Open jar398 opened 4 years ago

jar398 commented 4 years ago

I don't know what the plans are for this software, but if there is a reasonable chance that it will require bug fixes or new features in the future, I would recommend that someone experienced with the system spend maybe 1-3 hours on basic developer documentation - just enough to orient a new person to the code.

If no more work will ever be done, this issue is moot and should be closed as a 'wontfix'.

If work is needed it is likely to be done by someone who doesn't know how the code works. This is because everyone who knows about it is now too valuable to be doing maintenance, and has moved on to more important projects. When there is work to do, a new developer will almost certainly be recruited.

The first thing would be a list of documentation sources: the Crosscat paper, the API documentation on the probcomp web site, and anything relevant in other repositories. A pointer to how to start up a jupyter notebook so they can read and play with the tutorial. Things like that. No need to reproduce all this information if it's already written down.

Next, pointers to descriptions (or the descriptions themselves) of some of the basic internal data types and concepts in the code: table, population, generator, model, variable, view, cluster, category, backend, and so on. Maybe an overview of how the sqlite tables relate to the python classes (when they do). When data object references are used and when table indexes are used (and maybe why). Any modularity principles that someone should know about (e.g. what is the difference between cgpm_backend.py and cgpm.py and how do you know what is supposed to go in each).

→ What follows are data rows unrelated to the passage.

-- ==== Sys2Proof/Machine/Dispatch.lean ====
section
/-!
DEFINITION. The meaning of each command: one arm for each constructor.
-/
namespace Sys2Proof.Machine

Setup instructions for debugging would be useful. (For me, since I dislike docker, this included finding the list of dependencies and pip installing them in a virtualenv, and figuring out how to run either all tests or just the tests I cared about.)

I'm not talking about detailed documentation on methods and parameter and result types and that kind of thing; any programmer can get that out of the code. I'm talking about introducing someone to the concepts at a high level, so that when they find code that's relevant to what they're doing, and it deals in things that are not obvious (e.g. 'what is the difference between a column and a variable'), they might be able to get information out of the documentation, which might be easier than reverse engineering the code by tracing data and control flow across methods and files.

The CONTRIBUTING file might be a place to put this information, or a pointer to it, although some or all of it could go in the source files. Separate documentation should be attributed ('signed' by its author) and dated ('originally prepared on'...).

These recommendations apply to every piece of software, of course, not just this one. I am not saying I always do this myself, but I know that when I come into a project and find developer documentation I am grateful, and when I don't find it I am annoyed.